Protein shake before the gym.
Lots of coffee.
Ditto for tea.
Scrambled eggs on toast.
Tonight we're having chilli - beef mince, onions, garlic, tomatoes, tomato puree, peppers, courgette, black beans, red kidney beans, spices, rice, blue cheese, avocado, possibly some leftover cooked swede in lieu of sweet potato or butternut squash, spinach (end of the current salad bag), coriander leaves, spring onion greens, GF tortilla chips if there are any left in the cupboard, some GF wraps (other half of this week's chilli beef and pepper wraps).
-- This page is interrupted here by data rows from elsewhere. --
-- ==== Sys2Proof/Tests/Slice0.lean ====
section
/-! SUPPORT. Tests of one step each, with results from the spec's vectors (95_test_vectors.md, named in each
comment) or from the rule named; and for every statement with hypotheses a state that meets them. -/

namespace Sys2Proof.Tests

open Sys2Proof.Machine

/-! ## Helpers -/

/-- Zero registers and memory but for those given, at a `pc`, running. -/
def small (pc : PcVal) (regs : List (RegIdx × Byte)) (cells : List (Nat × Byte)) : State :=
  setPc pc (cells.foldl (fun s c => setCell c.1 c.2 s) (regs.foldl (fun s r => writeReg r.1 r.2 s) State.reset))

/-- The same with a word at `pc`. -/
def atWord (pc : PcVal) (b0 b1 : Byte) (regs : List (RegIdx × Byte)) (cells : List (Nat × Byte)) : State :=
  setCell pc.toNat b0 (setCell (pc.toNat + 1) b1 (small pc regs cells))

/-- The outcome is a next state with a property. -/
def nextHas (o : Host.Outcome State Fault Refusal) (p : State → Bool) : Bool :=
  match o with
  | .next s => p s
  | .fault _ => false
  | .refused _ => false

/-- A call's outcome is a next state and a reply with a property. -/
def callHas (o : CallOutcome) (p : State → Reply → Bool) : Bool :=
  match o with
  | .next (s, r) => p s r
  | .fault _ => false
  | .refused _ => false

/-! ## Well-formedness: the three rows that are no instruction are refused (rule R68) -/

theorem test_illegal0_not_wellFormed : (Instr.illegal0 0xABC).wellFormed = false := by decide
theorem test_illegalE_not_wellFormed : (Instr.illegalE 0x123).wellFormed = false := by decide
theorem test_illegalF_not_wellFormed : (Instr.illegalF 0x5A5).wellFormed = false := by decide
theorem test_loadi_wellFormed : (Instr.loadi 15 0xFF).wellFormed = true := by decide

/-! ## Decoding: words written bit by bit from the encoding strings of rules R100 to R173 -/

theorem test_decode_loadi : decodeWord 0b0001101001111111#16 = .loadi 10 0x7F := by decide
theorem test_decode_load : decodeWord 0b0010000100011100#16 = .load 1 0x1C := by decide
theorem test_decode_store : decodeWord 0b0011011111111110#16 = .store 7 0xFE := by decide
theorem test_decode_move : decodeWord 0b0100111100010010#16 = .move 1 2 := by decide
theorem test_decode_add : decodeWord 0b0101001100010010#16 = .add 3 1 2 := by decide
theorem test_decode_addf : decodeWord 0b0110001100010010#16 = .addf 3 1 2 := by decide
theorem test_decode_or : decodeWord 0b0111001100010010#16 = .or 3 1 2 := by decide
theorem test_decode_and : decodeWord 0b1000001100010010#16 = .and 3 1 2 := by decide
theorem test_decode_xor : decodeWord 0b1001001100010010#16 = .xor 3 1 2 := by decide
theorem test_decode_rot : decodeWord 0b1010110011110001#16 = .rot 12 1 := by decide
theorem test_decode_jmpeq : decodeWord 0b1011000100110000#16 = .jmpeq 1 0x30 := by decide
theorem test_decode_halt : decodeWord 0b1100000100100011#16 = .halt := by decide
theorem test_decode_jmpgt : decodeWord 0b1101010000011010#16 = .jmpgt 4 0x1A := by decide
theorem test_decode_illegal0 : decodeWord 0b0000101010111100#16 = .illegal0 0xABC := by decide
theorem test_decode_illegalE : decodeWord 0b1110000100100011#16 = .illegalE 0x123 := by decide
theorem test_decode_illegalF : decodeWord 0b1111010110100101#16 = .illegalF 0x5A5 := by decide

/-- The same words as text: L1-5's `10F1`, and V3's word with `d0 = 0`, which renders short (rule R61). -/
theorem test_decode_text : decodeText (wordText 0x10 0xF1) = .ok (.loadi 0 0xF1) := by rfl
theorem test_decode_text_short : wordText 0x0A 0x0C = ['A', '0', 'C'] := by decide

/-- The host's numbering: bit 0 is the word's lowest bit. -/
theorem test_decodeTableWord : decodeTableWord 16 0xD41A = some (.jmpgt 4 0x1A) := by decide
theorem test_withFetchWord :
    nextHas (step (State.reset.withFetchWord 16 0x10F1)) (fun t => t.pc == 0x12 && readReg 0 t == 0xF1) = true := by
  decide

/-! ## The instructions -/

/-- V20. -/
theorem test_loadi : nextHas (step (atWord 0x10 0x1A 0x7F [] []))
    (fun t => readReg 10 t == 0x7F && t.pc == 0x12) = true := by decide

/-- V22. -/
theorem test_load : nextHas (step (atWord 0x10 0x21 0x1C [] [(0x1C, 0x34)]))
    (fun t => readReg 1 t == 0x34 && t.pc == 0x12) = true := by decide

/-- V24: a LOAD of its own first byte. -/
theorem test_load_own_byte : nextHas (step (atWord 0x40 0x25 0x40 [] []))
    (fun t => readReg 5 t == 0x25 && t.out == []) = true := by decide

/-- V25. -/
theorem test_store_output : nextHas (step (atWord 0x10 0x30 0x00 [(0, 0xF1)] []))
    (fun t => Memory.get t.mem 0 == 0xF1 && t.out == [0xF1] && t.pc == 0x12) = true := by decide

/-- V27. -/
theorem test_store_top : nextHas (step (atWord 0x10 0x37 0xFF [(7, 0x55)] []))
    (fun t => Memory.get t.mem 0xFF == 0x55 && t.out == [] && t.diag == []) = true := by decide

/-- V31: the direction is `R[d3] <- R[d2]`. -/
theorem test_move : nextHas (step (atWord 0x10 0x40 0x23 [(2, 0x01), (3, 0x02)] []))
    (fun t => readReg 3 t == 0x01 && readReg 2 t == 0x01 && t.pc == 0x12) = true := by decide

/-- V42: the largest sum that is no fault. -/
theorem test_add_largest : nextHas (step (atWord 0x10 0x53 0x12 [(1, 0x7F), (2, 0x80)] []))
    (fun t => readReg 3 t == 0xFF && t.pc == 0x12 && t.fault == none) = true := by decide

/-- V43: the smallest sum that is a fault. -/
theorem test_add_overflow : nextHas (step (atWord 0x10 0x53 0x12 [(1, 0x80), (2, 0x80)] []))
    (fun t => readReg 3 t == 0 && t.pc == 0x10 && t.run == .running &&
      t.fault == some (.addOverflow 0x10 0x100)) = true := by decide

/-- F12, the worked example of rule R129. -/
theorem test_addf : nextHas (step (atWord 0x10 0x63 0x12 [(1, 0x34), (2, 0x98)] []))
    (fun t => readReg 3 t == 0x32 && t.pc == 0x12) = true := by decide

/-- F10, F15 and F34: a normalising shift into saturation, a tie that keeps the first sign, the second sign. -/
theorem test_floatAdd : floatAdd 0x61 0x6F = 0x7F ∧ floatAdd 0x34 0xB4 = 0x30 ∧ floatAdd 0x9F 0x2F = 0x28 := by
  decide

/-- V60, V62 and V64. -/
theorem test_or : nextHas (step (atWord 0x10 0x73 0x12 [(1, 0xF0), (2, 0x0F)] []))
    (fun t => readReg 3 t == 0xFF && t.pc == 0x12) = true := by decide
theorem test_and : nextHas (step (atWord 0x10 0x83 0x12 [(1, 0xF0), (2, 0x3C)] []))
    (fun t => readReg 3 t == 0x30 && t.pc == 0x12) = true := by decide
theorem test_xor : nextHas (step (atWord 0x10 0x93 0x12 [(1, 0xAA), (2, 0xFF)] []))
    (fun t => readReg 3 t == 0x55 && t.pc == 0x12) = true := by decide

/-- V66, and V72: zero fill, no sign fill. -/
theorem test_rot : nextHas (step (atWord 0x10 0xA1 0x04 [(1, 0x96)] []))
    (fun t => readReg 1 t == 0x09 && t.pc == 0x12) = true := by decide
theorem test_rot_zero_fill : nextHas (step (atWord 0x10 0xAC 0x01 [(12, 0x81)] []))
    (fun t => readReg 12 t == 0x40) = true := by decide

/-- V80 and V81. -/
theorem test_jmpeq_taken : nextHas (step (atWord 0x20 0xB1 0x30 [(1, 0x05), (0, 0x05)] []))
    (fun t => t.pc == 0x32) = true := by decide
theorem test_jmpeq_not_taken : nextHas (step (atWord 0x20 0xB1 0x30 [(1, 0x06), (0, 0x05)] []))
    (fun t => t.pc == 0x22) = true := by decide

/-- V88 and V87: unsigned, and equal is not greater. -/
theorem test_jmpgt_unsigned : nextHas (step (atWord 0x20 0xD1 0x40 [(1, 0x80), (0, 0x7F)] []))
    (fun t => t.pc == 0x42) = true := by decide
theorem test_jmpgt_equal : nextHas (step (atWord 0x16 0xD4 0x1A [(4, 0x01), (0, 0x01)] []))
    (fun t => t.pc == 0x18) = true := by decide

/-- V92. -/
theorem test_halt : nextHas (step (atWord 0x14 0xCF 0xFF [] []))
    (fun t => t.run == .halted && t.pc == 0x14 && t.diag == []) = true := by decide

/-- V3, V4 and V5. -/
theorem test_illegal0 : nextHas (step (atWord 0x20 0x0A 0xBC [] []))
    (fun t => t.run == .halted && t.pc == 0x20 &&
      t.diag == [.decodeFailure 0x20 0x0ABC .malformedWord]) = true := by decide
theorem test_illegalE : nextHas (step (atWord 0x20 0xE0 0x00 [] []))
    (fun t => t.run == .halted && t.diag == [.decodeFailure 0x20 0xE000 .unrecognizedOpcode]) = true := by decide
theorem test_illegalF : nextHas (step (atWord 0x20 0xF5 0xA5 [] []))
    (fun t => t.run == .halted && t.diag == [.decodeFailure 0x20 0xF5A5 .unrecognizedOpcode]) = true := by decide

/-! ## Fetch, reset and the controller -/

/-- V2. -/
theorem test_reset_step : nextHas (step State.reset)
    (fun t => t.run == .halted && t.pc == 0x10 &&
      t.diag == [.decodeFailure 0x10 0x0000 .malformedWord]) = true := by decide

/-- V7: a jump whose second byte lies past the memory. -/
theorem test_fetch_last_cell : nextHas (step (small 0xFF [] [(0xFF, 0xB0)]))
    (fun t => t.pc == 0x02 && t.run == .running && t.diag == [.outOfBoundsAccess .read 0x100]) = true := by decide

/-- V9. -/
theorem test_fetch_outside : nextHas (step (small 0x1FF [] []))
    (fun t => t.pc == 0x1FF && t.run == .halted &&
      t.diag == [.outOfBoundsAccess .read 0x1FF, .outOfBoundsAccess .read 0x200,
        .decodeFailure 0x1FF 0x0000 .malformedWord]) = true := by decide

/-- P1's tokens (rule R90): two bytes a token from 0x10 up, high byte first. -/
theorem test_loadProgram : callHas (call (.loadProgram (tokensOfText
      ['1', '0', 'F', '1', ' ', '3', '0', '0', '0', '\n', 'c', '0', '0', '0'])) State.reset)
    (fun t _ => t.pc == 0x10 && t.mem == [(0x10, 0x10), (0x11, 0xF1), (0x12, 0x30), (0x14, 0xC0)]) = true := by
  decide

/-- Rule R90: the bytes of a token past 0xFF are dropped and reported. -/
theorem test_loadWords_dropped :
    (loadWords 0xFE [(0x10, 0xF1), (0x30, 0x00)] State.reset).mem = [(0xFE, 0x10), (0xFF, 0xF1)] ∧
    (loadWords 0xFE [(0x10, 0xF1), (0x30, 0x00)] State.reset).diag =
      [.outOfBoundsAccess .write 0x100, .outOfBoundsAccess .write 0x101] := by decide

/-- Rule R90: a token of three characters makes the call refused. -/
theorem test_loadProgram_refused : call (.loadProgram [['1', '0', 'F']]) State.reset = .refused .badToken := rfl

/-- Rule R57: a controller write to cell 0x00 emits nothing. -/
theorem test_writeMem_silent : callHas (call (.writeMem 0x00 0x2A) State.reset)
    (fun t _ => Memory.get t.mem 0 == 0x2A && t.out == []) = true := by decide

/-- Rule R205's codes. -/
theorem test_diagnostic_codes : (Diagnostic.outOfBoundsAccess .read 0x100).code = 1 ∧
    (Diagnostic.outOfBoundsAccess .write 0x100).code = 2 ∧
    (Diagnostic.decodeFailure 0 0 .malformedWord).code = 3 ∧
    (Diagnostic.decodeFailure 0 0 .unrecognizedOpcode).code = 4 ∧
    Diagnostic.malformedOperandDigit.code = 5 := by decide

/-! ## Witnesses: the hypotheses of the statements are met -/

theorem witness_FirstNibbleSelectsInstruction :
    (1 ≤ (0x10 : Byte).toNat / 16 ∧ (0xDF : Byte).toNat / 16 ≤ 13) ∧ (0x0F : Byte).toNat / 16 = 0 ∧
    14 ≤ (0xE0 : Byte).toNat / 16 := by decide

theorem witness_StepRunsDecodedInstruction :
    ((small 0xFE [] []).run = .running ∧ (small 0xFE [] []).fault = none ∧ (small 0xFE [] []).pc.toNat + 1 < 256) ∧
    ((small 0xFF [] []).run = .running ∧ (small 0xFF [] []).fault = none ∧ (small 0xFF [] []).pc.toNat = 255) ∧
    ((small 0x100 [] []).run = .running ∧ (small 0x100 [] []).fault = none ∧
      256 ≤ (small 0x100 [] []).pc.toNat) := by decide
Tomorrow's dinner will be chicken pieces with Allspice, chilli and onion, garlic, thyme, rice, beans and veg, and plantain if I can be bothered to nip over to the shop. Or I'll buzz up some green seasoning and dump the pieces in a bag to marinade whilst we get on with doing the garden.
Last night was chicken curry - usual stuff, onion, garlic, chilli, ginger, bay, black pepper, turmeric, clove, cinnamon, cumin, tamarind paste, tomatoes/puree, broccoli, potatoes, mushrooms and poppadoms.
The key to avoiding gluten is veg, spice, potatoes and rice - and then you can add in rice noodles, GF pasta and the general disappointment that is GF bread.